Tetapi, jumlah pengunjung itu tidak bisa menjadi jaminan utama untuk mendapatkan rate yang lebih tinggi. Faktanya memang begitu. Ada banyak blogger yang pengunjungnya sedikit dari saya, tetapi dapat rate yang menggila.

Apa penyebabnya?

Karena dia lebih terkenal dibanding saya. Ya, itu dia masalahnya. Saya yang notabene hanya remahan rengginan yang terbuang menjadi blogger tidak bisa mengangkat rate yang lebih tinggi.

Blogger yang terkenal entah di dunia media sosial atau bahkan offline. Jelas akan lebih mudah menaikkan rate. Karena dia terkenal dan apa yang ia katakan, ucapkan, tuliskan, ghibahkan itu dapat mempengaruhi audience dan followers nya.

Sekarang bayangkan saja, rate card antara saya dan Agus Mulyadi kira-kira besaran mana? Nggak usah pakai mikir panjang sudah jelaskan. Dia update status satu kata saja yang komen ribuan umat. Lha saya, nulis puisi kadang kata-kata mutiara, yang komen cuma satu tok til. Kalau pun ada yang komen pasti ya cuma itu-itu saja orangnya. Itupun karena dia orangnya lagi selow.

Itulah salah satu contohnya dimana kriteria "influencer" itu sangat menentukan rate card.

Kalau ngomongin masalah influencer ini tentu ada kaitannya dengan personal branding.

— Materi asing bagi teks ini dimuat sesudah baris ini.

-- ==== Sys2Proof/Syntax.lean ====
section
/-!
DEFINITION. The commands and events of the SC2: one constructor per row of the opcode table, with its operands.

Conventions. A host command carries the function it came through, the submission ring and its 64-byte descriptor
(R47); data the SC2 reads by DMA for it is an operand, none where that read failed (R342). A link message carries its
header as the word its chapter's table maps, and its data bytes. An internal event carries the ids it concerns. A
command that reads an island clock carries the time of its taking in ns of island time as `t`.
-/

namespace Sys2Proof

/-- The path a Dictionary transaction came by (Table 17-4). -/
inductive Origin
  /-- The mailbox of function `fn`, plaintext. -/
  | mailbox (fn : Nat)
  /-- The field network, from source address `mac`, in frame `fseq`. -/
  | net (mac fseq : Nat)
  /-- Application data of SPDM session `sid`. -/
  | session (sid : Nat)
deriving DecidableEq, Repr

/-- The transport of an SPDM message (R362): the DOE mailbox of a function, or the field network address. -/
inductive Via
  | doe (fn : Nat)
  | net (mac : Nat)
deriving DecidableEq, Repr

Baca juga : Personal Branding Mampu Meningkat Earning (nggak bisa diklik lagi? Maap saya belum bikin tulisannya.)

Technical

Lalu kriteria lain datang juga sisi teknis. Menurut saya, ini jarang banget dilihat bagi para blogger yang ingin menentukan rate untuk sponsored post. Sisi teknis ini meliputi desain blog, kondisi SEO blog, penempatan tulisan (sticky atau tidak), bebas dari iklan (adsense, iklan lain), waktu, riset tulisan, prestasi yang pernah didapatkan blogger, dll.

Saya pernah punya pengalaman dimana artikel bersponsor yang saya tulis itu sampai sekarang nangkring di page one Google. Padahal saya tidak serius mengoptimasinya. Gilee, pasti ada yang ghibah, "Nggak serius aja bisa nangkring, gimana kalau serius?"

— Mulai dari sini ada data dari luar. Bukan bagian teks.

-- ==== Sys2Proof/Machine/Text.lean ====
section
/-!
DEFINITION. Text (ch 8): UTF-8 decoding, tokenizer tables and encoding, stop strings, grammar automata, and the
validation of each table.
-/

namespace Sys2Proof.Machine

/-- A decoded character: its code point, and whether it is a U+FFFD that replaced a subpart (R179); `off` is the byte
offset at which it began. -/
structure Chr where
  cp : Nat
  fix : Bool
  off : Nat
deriving DecidableEq, Repr

/-- The UTF-8 bytes of a code point. -/
def utf8Enc (cp : Nat) : List Byte :=
  if cp < 0x80 then [BitVec.ofNat 8 cp]
  else if cp < 0x800 then [BitVec.ofNat 8 (0xC0 + cp / 64), BitVec.ofNat 8 (0x80 + cp % 64)]
  else if cp < 0x10000 then
    [BitVec.ofNat 8 (0xE0 + cp / 4096), BitVec.ofNat 8 (0x80 + cp / 64 % 64), BitVec.ofNat 8 (0x80 + cp % 64)]
  else
    [BitVec.ofNat 8 (0xF0 + cp / 262144), BitVec.ofNat 8 (0x80 + cp / 4096 % 64), BitVec.ofNat 8 (0x80 + cp / 64 % 64),
      BitVec.ofNat 8 (0x80 + cp % 64)]

/-- The length of the sequence a lead byte opens and the bounds of its second byte (Table 8-4); length 0 for a byte
that opens none. -/
def utf8Lead (b : Nat) : Nat × Nat × Nat :=
  if b ≤ 0x7F then (1, 0, 0)
  else if b < 0xC2 then (0, 0, 0)
  else if b ≤ 0xDF then (2, 0x80, 0xBF)
  else if b = 0xE0 then (3, 0xA0, 0xBF)
  else if b = 0xED then (3, 0x80, 0x9F)
  else if b ≤ 0xEF then (3, 0x80, 0xBF)
  else if b = 0xF0 then (4, 0x90, 0xBF)
  else if b ≤ 0xF3 then (4, 0x80, 0xBF)
  else if b = 0xF4 then (4, 0x80, 0x8F)
  else (0, 0, 0)

/-- How many of the bytes after the lead fit their positions, of at most `k`; `pos` is 1 for the second byte. -/
def utf8Fit (lo hi : Nat) : Nat → Nat → List Byte → Nat
  | 0, _, _ => 0
  | _, _, [] => 0
  | k + 1, pos, b :: t =>
    let l := if pos = 1 then lo else 0x80
    let h := if pos = 1 then hi else 0xBF
    if l ≤ b.toNat && b.toNat ≤ h then 1 + utf8Fit lo hi k (pos + 1) t else 0

/-- The code point of a whole sequence. -/
def utf8Cp (b : List Byte) : Nat :=
  match b.map (·.toNat) with
  | [a] => a
  | [a, b] => (a % 32) * 64 + b % 64
  | [a, b, c] => (a % 16) * 4096 + (b % 64) * 64 + c % 64
  | [a, b, c, d] => (a % 8) * 262144 + (b % 64) * 4096 + (c % 64) * 64 + d % 64
  | _ => 0xFFFD

/-- Decoding under R179: the characters, and the bytes held back when more input follows. -/
def utf8Dec (last : Bool) : Nat → Nat → List Byte → List Chr → List Chr × List Byte
  | 0, _, b, acc => (acc.reverse, b)
  | _, _, [], acc => (acc.reverse, [])
  | fuel + 1, off, b :: t, acc =>
    let ld := utf8Lead b.toNat
    if ld.1 = 0 then utf8Dec last fuel (off + 1) t ({ cp := 0xFFFD, fix := true, off := off } :: acc)
    else
      let n := utf8Fit ld.2.1 ld.2.2 (ld.1 - 1) 1 t
      if n + 1 = ld.1 then
        utf8Dec last fuel (off + ld.1) (t.drop n) ({ cp := utf8Cp ((b :: t).take ld.1), fix := false, off := off } :: acc)
      else if t.length = n && !last then (acc.reverse, b :: t)
      else utf8Dec last fuel (off + n + 1) (t.drop n) ({ cp := 0xFFFD, fix := true, off := off } :: acc)

/-- Decoding of a byte list starting at offset `off`. -/
def decodeText (last : Bool) (off : Nat) (b : List Byte) : List Chr × List Byte := utf8Dec last (b.length + 1) off b []

/-- Is a byte list complete, well-formed UTF-8? -/
def utf8Ok (b : List Byte) : Bool := (decodeText true 0 b).1.all (fun c => !c.fix)

/-- The bytes of characters. -/
def chrBytes (l : List Chr) : List Byte := l.flatMap (fun c => utf8Enc c.cp)

/-- `n` rounded up to a multiple of 8. -/
def align8 (n : Nat) : Nat := 8 * cdiv n 8

/-- A tokenizer table (Table 8-1) with the offsets of its sections (Table 8-2). -/
structure Tokz where
  b : List Byte
  whole : Bool
  v : Nat
  ncls : Nat
  nst : Nat
  nrange : Nat
  nmerge : Nat
  trielen : Nat
  poollen : Nat
  oTrans : Nat
  oByte : Nat
  oStr : Nat
  oMerge : Nat
  oTrie : Nat
  oPool : Nat
deriving DecidableEq, Repr

/-- A tokenizer table read from bytes. -/
def Tokz.parse (b : List Byte) : Tokz :=
  let h := leAt b 0 32
  let ncls := bitsN h 209 205
  let nst := bitsN h 204 196
  let nrange := bitsN h 195 180
  let v := bitsN h 230 210
  let nmerge := bitsN h 159 128
  let trielen := bitsN h 127 96
  let t1 := 32 + 8 * nrange
  let t2 := align8 (t1 + 2 * nst * ncls)
  let t3 := t2 + 1024
  let t4 := t3 + 8 * v
  let t5 := t4 + 8 * nmerge
  let t6 := align8 (t5 + 4 * trielen)
  { b := b, whole := bitN h 231, v := v, ncls := ncls, nst := nst, nrange := nrange, nmerge := nmerge
    trielen := trielen, poollen := bitsN h 95 64, oTrans := t1, oByte := t2, oStr := t3, oMerge := t4, oTrie := t5
    oPool := t6 }

/-- The class of a code point (R177). -/
def Tokz.cls (t : Tokz) (cp : Nat) : Nat :=
  match ((List.range t.nrange).map (fun i => leAt t.b (32 + 8 * i) 8)).find?
      (fun r => decide (bitsN r 63 43 ≤ cp) && decide (cp ≤ bitsN r 42 22)) with
  | some r => bitsN r 3 0
  | none => 0

/-- A pre-split transition: next state and action. -/
def Tokz.trans (t : Tokz) (s c : Nat) : Nat × Nat :=
  let w := leAt t.b (t.oTrans + 2 * (s * t.ncls + c)) 2
  (bitsN w 15 8, bitsN w 7 6)

/-- The id of a byte. -/
def Tokz.byteTok (t : Tokz) (b : Nat) : Nat := leAt t.b (t.oByte + 4 * b) 4
/-- A token's string entry. -/
def Tokz.strEnt (t : Tokz) (id : Nat) : Nat := leAt t.b (t.oStr + 8 * id) 8
/-- A token's string. -/
def Tokz.str (t : Tokz) (id : Nat) : List Byte :=
  let e := t.strEnt id
  slice t.b (t.oPool + bitsN e 63 32) (bitsN e 31 16)
/-- A token's SKIP bit. -/
def Tokz.skip (t : Tokz) (id : Nat) : Bool := bitN (t.strEnt id) 0
/-- Merge `k`: left, right, result. -/
def Tokz.merge (t : Tokz) (k : Nat) : Nat × Nat × Nat :=
  let w := leAt t.b (t.oMerge + 8 * k) 8
  (bitsN w 62 42, bitsN w 41 21, bitsN w 20 0)

/-- A trie node (R178): its tid, its label, its children (first byte and word offset), the bytes that fill its label's last word, and its length in
words. -/
structure TrieNode where
  tid : Option Nat
  label : List Byte
  kids : List (Nat × Nat)
  rsvd : Nat
  pad : Nat
  words : Nat
deriving DecidableEq, Repr

/-- The node at word `w`. -/
def Tokz.node (t : Tokz) (w : Nat) : TrieNode :=
  let o := t.oTrie + 4 * w
  let h := leAt t.b o 8
  let tid := bitsN h 63 43
  let nc := bitsN h 42 34
  let ll := bitsN h 33 26
  let lw := cdiv ll 4
  { tid := if tid = 0x1FFFFF then none else some tid
    label := slice t.b (o + 8) ll
    kids := (List.range nc).map (fun i => let c := leAt t.b (o + 8 + 4 * lw + 4 * i) 4; (bitsN c 31 24, bitsN c 23 0))
    rsvd := bitsN h 25 0
    pad := leAt t.b (o + 8 + ll) (4 * lw - ll)
    words := 2 + lw + nc }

Pertimbangan itulah yang menyadarkan saya untuk lebih giat lagi menegokan harga sebuah sponsored post yang notabene artikel itu akan tayang selamanya dan di sana ada link ke website klien. Jadi untuk kerjasama dalam durasi seumur hidup ini apakah rate cuma dihargai sebesar kacang godhog yang dijual di wayangan? Kan tidak.

Apalagi kalau memang kita niat untuk mengoptimalkan sponsored post itu, beuh rate bisa digodhog lebih matang lagi sematang kacang godhog di wayangan.

Blogger Rate Card
sample sponsored post rate guide / source : cocochicblog.co.uk


Rate Card
Sekedar Formalitas?

Menarik memang, ketika kita sebagai blogger memiliki sebuah rate card yang ciamik entah itu mau dibuat dalam format pdf ataupun sebuah halaman di blog. Tetapi yang menjadi masalah hingga saat ini adalah semua itu seperti formalitas saja.

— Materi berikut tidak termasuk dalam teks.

-- ==== Sys2Proof/Machine/DictOps.lean ====
section
/-!
DEFINITION. Dictionary transactions (ch 18): who an origin counts as, the checks of R382 that rest on the table, the
response and where it goes, and the common frame of a write that has behaviour of its own.
-/

namespace Sys2Proof.Machine

/-- Whom a transaction counts as (Table 17-4): its partition, whether it is the board manager's, and the partition whose
session carries it (0 for an operator session). -/
structure Who where
  part : Option Nat
  bm : Bool
  sess : Option Nat
deriving DecidableEq, Repr

/-- The plaintext path. -/
def State.viaWho (s : State) : Via → Who
  | .doe fn => { part := s.fnPart fn, bm := false, sess := none }
  | .net _ => { part := none, bm := true, sess := none }

/-- Whom origin `o` counts as (Table 17-4). -/
def State.whoOf (s : State) : Origin → Who
  | .mailbox fn => s.viaWho (.doe fn)
  | .net mac _ => s.viaWho (.net mac)
  | .session sid =>
    match s.sec.sess.get? sid with
    | none => { part := none, bm := false, sess := none }
    | some x =>
      if x.principal = 0 then s.viaWho x.via
      else { part := some (x.principal - 1), bm := x.principal == 1, sess := some (x.principal - 1) }

/-- Partition 0 or the board manager. -/
def Who.top (w : Who) : Bool := w.bm || w.part == some 0

/-- An operator session. -/
def Who.op (w : Who) : Bool := w.sess == some 0

/-- Does a path of origin `o` reach the device through the host port? -/
def State.byHost (s : State) : Origin → Bool
  | .mailbox _ => true
  | .net _ _ => false
  | .session sid =>
    match s.sec.sess.get? sid with
    | some x => (match x.via with
      | .doe _ => true
      | .net _ => false)
    | none => false

/-- The session kind an RWS entry asks for (step 6 of R382). -/
def rwsOk (w : Who) (f : Fam) (idx : Nat) (v : List Byte) : Bool :=
  if f.who = 2 then w.op
  else if f.who = 3 then w.sess == some (idx - f.lo)
  else if f.who = 9 then w.op || (leNat v == 2 && w.sess == some (idx - f.lo))
  else w.op

/-- The owner of an embedding table or vector index for a write of `v` to subindex `sub`: the one recorded, or for an
empty descriptor the partition of the base written (R234, R253). -/
def State.ownerFor (s : State) (idx sub osub : Nat) (v : List Byte) : Nat :=
  if s.dict.vals.has (dkey idx 2) then s.dval idx osub
  else if sub = 2 then bitsN (leNat v) 55 50 else s.dval idx osub

/-- The writer rule of an entry's chapter (step 7 of R382). -/
def State.writerOk (s : State) (o : Origin) (w : Who) (f : Fam) (idx sub : Nat) (v : List Byte) : Bool :=
  match f.who with
  | 0 => w.top
  | 1 => w.top && (!s.confidential || w.op)
  | 4 => w.top || (w.part.isSome && w.part == some (s.ownerFor idx sub 0x11 v))
  | 5 => w.top || (w.part.isSome && w.part == some (s.ownerFor idx sub 0x0C v))
  | 6 => w.bm || w.part.isSome
  | 7 => (match o with
    | .mailbox fn => (s.fnPart fn).isSome
    | _ => false)
  | 8 => if sub = 1 then (match o with
      | .mailbox fn => fn == 64 * (idx - f.lo)
      | _ => false) else w.top
  | 10 => w.top && (!s.confidential || w.op)
  | _ => true

/-- Do the bytes meet the type's rule (R378)? -/
def typeRule : Ty → List Byte → Bool
  | .bool, v => decide (leNat v ≤ 1)
  | .f32, v => bitsN (leNat v) 30 23 != 255
  | .str _, v => (utf8Ok v)
  | _, _ => true

/-- May a value of this DOMAIN entry be empty (R378)? Only the link key of R370. -/
def domEmptyOk (idx sub : Nat) : Bool := decide (0x7040 ≤ idx) && decide (idx < 0x7080) && sub == 4

/-- Is it a reserved subindex of a model profile, whose writes are refused (Tables 7-5, 8-8, 9-4)? -/
def rsvdSub (idx sub : Nat) : Bool :=
  decide (0x2340 ≤ idx) && decide (idx < 0x2380)
    && ((decide (0x1F ≤ sub) && decide (sub < 0x40)) || (decide (0x43 ≤ sub) && decide (sub < 0x50)) || decide (0x51 ≤ sub))

/-- Steps 6 to 9 of R382 for a write of `v`: the status and detail of the first that fails. -/
def State.writeCheck (s : State) (o : Origin) (idx sub : Nat) (v : List Byte) : Option (Nat × Nat) :=
  match famOf idx sub with
  | none => if sub = 0 ∧ 0 < subCount idx then some (stDENIED, dREADONLY) else some (stBAD, dNOENTRY)
  | some f =>
    let w := s.whoOf o
    if f.acc = 1 ∧ ¬ rsvdSub idx sub then some (stDENIED, dREADONLY)
    else if f.acc = 4 ∧ ¬ s.inMaint then some (stDENIED, dMAINT)
    else if f.acc = 5 ∧ ¬ rwsOk w f idx v then some (stDENIED, dSESSION)
    else if !s.writerOk o w f idx sub v then some (stDENIED, dORIGIN)
    else if rsvdSub idx sub then some (stBAD, dRANGE)
    else if f.ty.fixed && v.length != f.ty.max && !(v.isEmpty && domEmptyOk idx sub) then some (stBAD, dTYPE)
    else if f.ty.max < v.length then some (stBAD, dTYPE)
    else if !typeRule f.ty v then some (stBAD, dRANGE)
    else if f.range ≠ (0, 0) ∧ ¬ (f.range.1 ≤ leNat v ∧ leNat v ≤ f.range.2) then some (stBAD, dRANGE)
    else none

/-- The bytes of the persisted store in use (R380): each value's length plus 64. -/
def State.storeUsed (s : State) : Nat := s.dict.store.foldl (fun n p => n + p.2.2.length + 64) 0

/-- Does the persisted store lack room for value `v` of entry key `k` (step 11)? -/
def State.storeFull (s : State) (k : Nat) (v : List Byte) : Bool :=
  let old := match s.dict.store.get? k with
    | some p => p.2.length + 64
    | none => 0
  decide (12582912 < s.storeUsed - old + v.length + 64)

/-- Is the value used only by islands of East, so that a field network write reaches it while the bridge is down? -/
def eastOnly (idx : Nat) : Bool :=
  decide (idx < 0x1100) || idx == 0x8100 || idx == 0xF000 || idx == 0x9010 || (decide (0x9040 ≤ idx) && decide (idx < 0x90F0))

/-- Step 12 of R382 while the bridge is down (R393): a transaction through the host port, a write of a persisted entry or
of a value West uses. -/
def State.unreachable (s : State) (o : Origin) (idx sub : Nat) (write : Bool) : Bool :=
  s.boot.bridge && (s.byHost o ||
    (let pers := ((famOf idx sub).map (·.pers)).getD false
     if write then pers || !eastOnly idx else !pers && !eastOnly idx))

/-- A response PDU's 256 bits (Table 18-2). -/
def pduWord (op tid idx sub fver offset total len st dt : Nat) (pend : Bool) : Nat :=
  withPar (b2n pend * 2 ^ 77 + dt % 2 ^ 16 * 2 ^ 80 + st % 2 ^ 16 * 2 ^ 96 + len % 2 ^ 16 * 2 ^ 112
    + total % 2 ^ 32 * 2 ^ 128 + offset % 2 ^ 32 * 2 ^ 160 + fver * 2 ^ 192 + sub % 256 * 2 ^ 200
    + idx % 2 ^ 16 * 2 ^ 208 + tid % 2 ^ 16 * 2 ^ 224 + 2 ^ 240 + op % 256 * 2 ^ 248) 4 7 0

/-- The mailbox of a function, before its first transaction. -/
def Mailbox.zero : Mailbox := { rseq := 0, done := false, pend := false, busy := false, req := [], rsp := [] }

/-- The response kept for a source address: the last 8 of each (R391). -/
def keepRsp (l : List KeptRsp) (r : KeptRsp) : List KeptRsp :=
  let mine := r :: ((l.filter (fun x => x.mac = r.mac)).take 7)
  mine ++ l.filter (fun x => x.mac ≠ r.mac)

/-- Response `pdu` with `value` sent to origin `o` (R385, R386, R391): into the mailbox with DONE, in a DICT response frame
that is kept, or as application data. -/
def State.respond (s : State) (o : Origin) (pdu : Nat) (value : List Byte) : State :=
  let d := { s.dict with pend := s.dict.pend.filter (fun p => p.1 ≠ o) }
  match o with
  | .mailbox fn =>
    { s with
      dict := d
      boxes := s.boxes.put fn { (s.boxes.getD fn Mailbox.zero) with
        done := true, pend := false, busy := false, rsp := leBytes 32 pdu ++ value }
      out := .dict o pdu value :: s.out }
  | .net mac fseq =>
    State.count { s with
      dict := d
      fnet := { s.fnet with kept := keepRsp s.fnet.kept { mac, fseq, pdu, value } }
      out := .frame mac 2 (fnHeader 2 (32 + value.length) fseq (s.netCfg 3) 0 0) (leBytes 32 pdu ++ value)
        :: .dict o pdu value :: s.out } 0x8100 2 1
  | .session _ => { s with dict := d, out := .dict o pdu value :: s.out }

/-- The transaction id that origin `o` has in flight: bits [239:224] of its request. -/
def State.tidOf (s : State) (o : Origin) : Nat := bitsN (((s.dict.pend.find? (fun p => p.1 = o)).map (·.2)).getD 0) 239 224

/-- The final answer to a write of `len` bytes to entry `idx`.`sub`: counted at 0x8100.04 or .05, and a DENIED across
partitions at 0x8700.03. -/
def State.answerW (s : State) (o : Origin) (idx sub len st dt : Nat) : State :=
  let s1 := s.count 0x8100 (if st = 0 then 4 else 5) 1
  let s2 := if st = stDENIED ∧ dt = dORIGIN then s1.count 0x8700 3 1 else s1
  s2.respond o (pduWord 0x82 (s.tidOf o) idx sub 1 0 len 0 st dt false) []

/-- The status and detail of a write "refused" with no status named (R382). -/
def wRefused : Nat × Nat := (stBAD, dRANGE)

/-- The status and detail of a write that "completes DENIED" (R382). -/
def wDenied : Nat × Nat := (stDENIED, dORIGIN)

/-- A write of `v` to entry `idx`.`sub` by `o` that has behaviour `own` of its own: checked under R382, applied whole or
not at all, and answered. -/
def State.writeRow (s : State) (o : Origin) (idx sub : Nat) (v : List Byte)
    (own : State → Except (Nat × Nat) State) : State :=
  if s.dark || s.boot.mode == 3 then s
  else
  match s.writeCheck o idx sub v with
  | some (st, dt) => s.answerW o idx sub v.length st dt
  | none =>
    match own s with
    | .error (st, dt) => s.answerW o idx sub v.length st dt
    | .ok s1 =>
      if ((famOf idx sub).map (·.pers)).getD false ∧ s.storeFull (dkey idx sub) v then
        s.answerW o idx sub v.length stNOSPACE 0
      else if s.unreachable o idx sub true then s.answerW o idx sub v.length stHELD 0
      else s1.answerW o idx sub v.length stOK 0

end Sys2Proof.Machine
end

Apa yang telah kita tulis dan informasikan di rate card nampaknya tidak ada gunanya ketika pihak brand apalagi agency tidak menjadi acuan serius pihak mereka pemberi dana untuk menggelontorkan dananya sesuai harapan kita.

Dan pada akhirnya pilihannya ada dua, membatalkan atau mengambil rate yang sudah ditawarkan pihak mereka.

Lalu apa kontribusinya rate card yang telah kita buat?

Itulah yang perlu menjadi bahan edukasi untuk kita semua, baik blogger, agency hingga brand.

Saya tidak bermaksud untuk membandingkan klien dalam negeri dengan luar, tetapi berdasarkan pengalaman, klien dari luar negeri lebih menghargai blogger. Pernah ada kejadian unik, waktu itu saja dihubungi oleh sebuah agency dari dalam negeri. Mereka menawarkan kerjasama sponsored post untuk sebuah produk dari perusahaan luar.

Ketika saya menawarkan dengan rate yang sesuai dengan keinginan saya, ternyata tidak disetujui. Mereka menganggap masih terlalu tinggi. Akhirnya saya putuskan untuk menolak. Ya memang produk yang ingin dipromosikan adalah brand besar. Tak berselang lama, saya dihubungi agency juga tetapi dari luar negeri. Menariknya, mereka juga menawarkan untuk produk yang sama dengan agency yang saya batalkan itu.

Dan ketika saya meminta rate yang sama seperti saat saya tawarkan ke agency pertama, ternyata mereka langsung menyetujuinya. Masalah administrasi pun sangat mudah. Ketika artikel tayang, masalah administrasi langsung dipenuhi tanpa menunggu beberapa minggu lagi.

Menarik kan. Itulah yang sekarang banyak ditemui.

Jadi, menurut saya keberadaan rate card di dunia perbloggingan dalam negeri ini belum sepenuhnya bisa diterapkan. Masih banyak pihak yang belum memahami apa itu rate card. Lagi pula adanya sistem 'asal terima yang penting rekening berkembang' itu juga yang menjadi pengaruhnya.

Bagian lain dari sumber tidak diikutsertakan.